Specific Aim 2: Determine how transplantation and immunosuppression affect CMV responsive T cells. To define changes in T cell responses to CMV and alloantigen, we will compare responses in transplant recipients during and at least 6 months after completion of antiviral prophylaxis. We will assess PBMC from recipients of heart, kidney, and lung transplant for T cell phenotype, function, and TCR repertoire. Antigen specific expansion will be defined as increased clonality of CMV- or allo-responsive T cells.

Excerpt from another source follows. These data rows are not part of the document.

-- ==== Sys2Proof/Certificates/Slice0/Obligations.lean ====
section
/-! DEFINITION. The statements for the provers. A statement of an operation's result is an equality of whole states: what
it does not write is unchanged in it. `State.withProc`, `State.emitAll` and `State.latched` (Safety.lean) change nothing
but what they name. -/

open Sys2Proof Sys2Proof.Machine

/-! ### Encodings -/

/-- R91, R93: no bit of an encoding is dropped, for every command and every operand value its fields hold. -/
def Obligations.DecodeEncodeRoundTrip : Prop :=
  ∀ i : Instr, i.wf = true → decode (encode i) = .ok i

/-- R91 to R93: what a word decodes to can be encoded, under the word's own opcode. -/
def Obligations.DecodedCommandIsEncodable : Prop :=
  ∀ (w : CommandWord) (i : Instr), decode w = .ok i → i.wf = true ∧ i.opcode = fieldOp w

/-- R93, R100: the decoder rejects, by name, exactly the opcodes that are in no row. -/
def Obligations.UnlistedOpcodesRejected : Prop :=
  ∀ w : CommandWord,
    fieldOp w ∉ ([0x01, 0x02, 0x03, 0x04, 0x10, 0x11, 0x20, 0x21, 0x30, 0x31, 0x40, 0x41, 0x42, 0x43, 0x44] :
      List (BitVec 8)) ↔ decode w = .error (.badOpcode (fieldOp w))

/-- R94: operand bits an operation does not name are ignored. -/
def Obligations.UnnamedOperandBitsIgnored : Prop :=
  ∀ w w' : CommandWord,
    fieldOp w = fieldOp w' → fieldT w = fieldT w' →
    fieldA w &&& (namedOperandBits (fieldOp w)).1 = fieldA w' &&& (namedOperandBits (fieldOp w)).1 →
    fieldV w &&& (namedOperandBits (fieldOp w)).2 = fieldV w' &&& (namedOperandBits (fieldOp w)).2 →
    decode w = decode w'

/-- R103: the worked command and outcome words. -/
def Obligations.WorkedEncodingsDecode : Prop :=
  decode 0x0000000000000000FFFF000001 = .ok (.reset .self) ∧
  decode 0x0000000000000001FFFF000002 = .ok (.step .self false 1) ∧
  decode 0x0000000000000004FFFF000102 = .ok (.step .self true 4) ∧
  decode 0x0000000000000000FFFF000503 = .ok (.deliverIrq .self 5) ∧
  decode 0x0000000000000000FFFF000204 = .ok (.read .self 0x02) ∧
  decode 0x000000000000FFA1FFFF000010 = .ok (.setStatus .self 0xFFA1) ∧
  decode 0x000000000000000FFFFF000B20 = .ok (.writeCr .self 0x0B 15) ∧
  decode 0x0000000000000000FFFF008021 = .ok (.clearPending .self 0x80) ∧
  decode 0x0000000000000000FFFF000440 = .ok (.setVregs .self 4 0) ∧
  decode 0x0000000000000000FFFF202040 = .ok (.setVregs .self 32 32) ∧
  decode 0x00000000000030000000000044 = .ok (.start (.lane 0) 0x3000) ∧
  decode 0x00000000000000640003000002 = .ok (.step (.lane 3) false 100) ∧
  encodeOutcome (.continueAt 0x1004) = 0x4010 ∧ decodeOutcome 0x4010 = .continueAt 0x1004 ∧
  encodeOutcome (.trap 6) = 0x19 ∧ decodeOutcome 0x19 = .trap 6 ∧
  encodeOutcome .laneComplete = 0x2 ∧ decodeOutcome 0x2 = .laneComplete ∧
  encodeOutcome .halt = 0x3 ∧ decodeOutcome 0x3 = .halt

/-- R96, R97: outcome words and fetch responses read back as what was encoded, each from the fields the rule names. R98: a
STEP response holds the exit code in bits 2:0 and the retired count in bits 66:3. -/
def Obligations.CollaboratorWordsRoundTrip : Prop :=
  (∀ o : HandlerOutcome, decodeOutcome (encodeOutcome o) = o) ∧
  (∀ r : FetchResult, decodeFetch (encodeFetch r) = r) ∧
  (∀ w : OutcomeWord,
    (w.extractLsb' 0 2 = 0 → decodeOutcome w = .continueAt (w.extractLsb' 2 64)) ∧
    (w.extractLsb' 0 2 = 1 → decodeOutcome w = .trap (w.extractLsb' 2 5)) ∧
    (w.extractLsb' 0 2 = 2 → decodeOutcome w = .laneComplete) ∧
    (w.extractLsb' 0 2 = 3 → decodeOutcome w = .halt)) ∧
  (∀ w : FetchWord,
    (w.getLsbD 0 = false → decodeFetch w = .fetched (w.extractLsb' 1 32) (w.extractLsb' 33 16)) ∧
    (w.getLsbD 0 = true → decodeFetch w = .fetchFault (w.extractLsb' 1 5))) ∧
  ∀ n : Nat, n < 2 ^ 64 →
    (∀ e : StepExit, ((encodeStepResponse e n).extractLsb' 3 64).toNat = n) ∧
    (encodeStepResponse .budget n).extractLsb' 0 3 = 0 ∧
    (encodeStepResponse .laneComplete n).extractLsb' 0 3 = 1 ∧
    (encodeStepResponse .halted n).extractLsb' 0 3 = 2 ∧
    (encodeStepResponse .parked n).extractLsb' 0 3 = 3 ∧
    (encodeStepResponse .fatal n).extractLsb' 0 3 = 4

/-! ### The step -/

/-- R15, R19, R93: the next command on the port is taken off it, decoded, and run by `exec` at that state. -/
def Obligations.StepRunsDecodedCommand : Prop :=
  ∀ (s : State) (w : CommandWord) (rest : List CommandWord) (i : Instr),
    s.commands = w :: rest → decode w = .ok i → Machine.step s = exec i { s with commands := rest }

/-- R100: a word with an unlisted opcode sets the latch of the processor it was presented to, and changes nothing
else. -/
def Obligations.IllegalCommandIsFatal : Prop :=
  ∀ (s : State) (w : CommandWord) (rest : List CommandWord) (op : BitVec 8),
    s.commands = w :: rest → decode w = .error (.badOpcode op) → (s.get s.presented).fatal = false →
    Machine.step s = .next (State.latched { s with commands := rest } s.presented .badOpcode)

/-- R149: a command a handler issues has the meaning `exec` gives it in that handler's context, for the top-level
processor's handler and for a lane's. -/
def Obligations.HandlerCommandsMeanExec : Prop :=
  (∀ (i : Instr) (s : State) (tracing : Bool), s.ctx = .exec .top tracing →
    runInstr (fun t _ m => stepFromTop tracing t m) i s = exec i s) ∧
  (∀ (i : Instr) (s : State) (k : Nat) (tracing : Bool), s.ctx = .exec (.lane k) tracing →
    runInstr stepFromLane i s = exec i s)

/-! ### Invariants and whole-machine rules -/

/-- R59: the invariants hold right after reset, where no latch is set (the configuration is log entry 1's). -/
def Obligations.ResetStateMeetsInvariants : Prop :=
  State.reset.Inv ∧ State.reset.NoFatal

/-- R59 (1), (2), (3), (6), (7), with R21, R41, R47, R58: every step keeps the invariants, from every state that meets
them. -/
def Obligations.StepKeepsInvariants : Prop :=
  ∀ s s' : State, s.Inv → Machine.step s = .next s' → s'.Inv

The immunosuppression that makes life-saving organ transplantation possible also increases a patient’s risk of opportunistic viral infection. One such infection is cytomegalovirus (CMV), which latently infects about 60% of adults. While protective immunity prevents CMV from causing disease in healthy individuals, immunosuppressed transplant patients can develop disease including damage to the transplant. In heart transplant patients, CMV induces vasculopathy, the leading cause of long-term transplant failure. T cells are an important component of the immune response to CMV that can protect transplant recipients from disease. Previous studies in this laboratory addressed changes in CMV responsive T cell populations after heart and kidney transplantation in CMV seropositive patients. All patients were immunosuppressed and treated with prophylactic antivirals; the kidney transplant patients also received lymphodepleting induction therapy. The relative abundance of CMV responsive T cells increased over a year posttransplant, even in patients who did not experience CMV disease. T cell expansion in the absence of disease could result from subclinical exposure to the virus, or exposure to a different antigen entirely, such as donor alloantigen. The goals of this proposal are to determine what the antigenic cause of the expansion is, and to identify the overlap of protective responses to CMV and pathogenic responses to alloantigen. These goals will be addressed through the following aims. Aim 1 is to determine how specificity of CMV responsive T cells affects function. Aim 2 is to determine how transplantation and immunosuppression affect CMV responsive T cells. These aims will be addressed by analyzing the functional properties of CMV-responsive T cells from blood of non-transplanted individuals and heart, kidney, and lung transplant recipients pre- and post-transplant. Analysis will focus on T cell responses to CMV polypeptides and alloantigen in order to correlate T cell phenotype with function. Approaches will take advantage of the unique resources available at Stanford and include high-throughput phenotypic analysis through mass cytometry and analysis of clonality of antigen specific T cells through single cell T cell receptor sequencing. These analyses will improve understanding of T cell immunity in transplant patients, with the long-term goal to extend transplant survival and to use immune based treatment to promote tolerance and prevent graft rejection.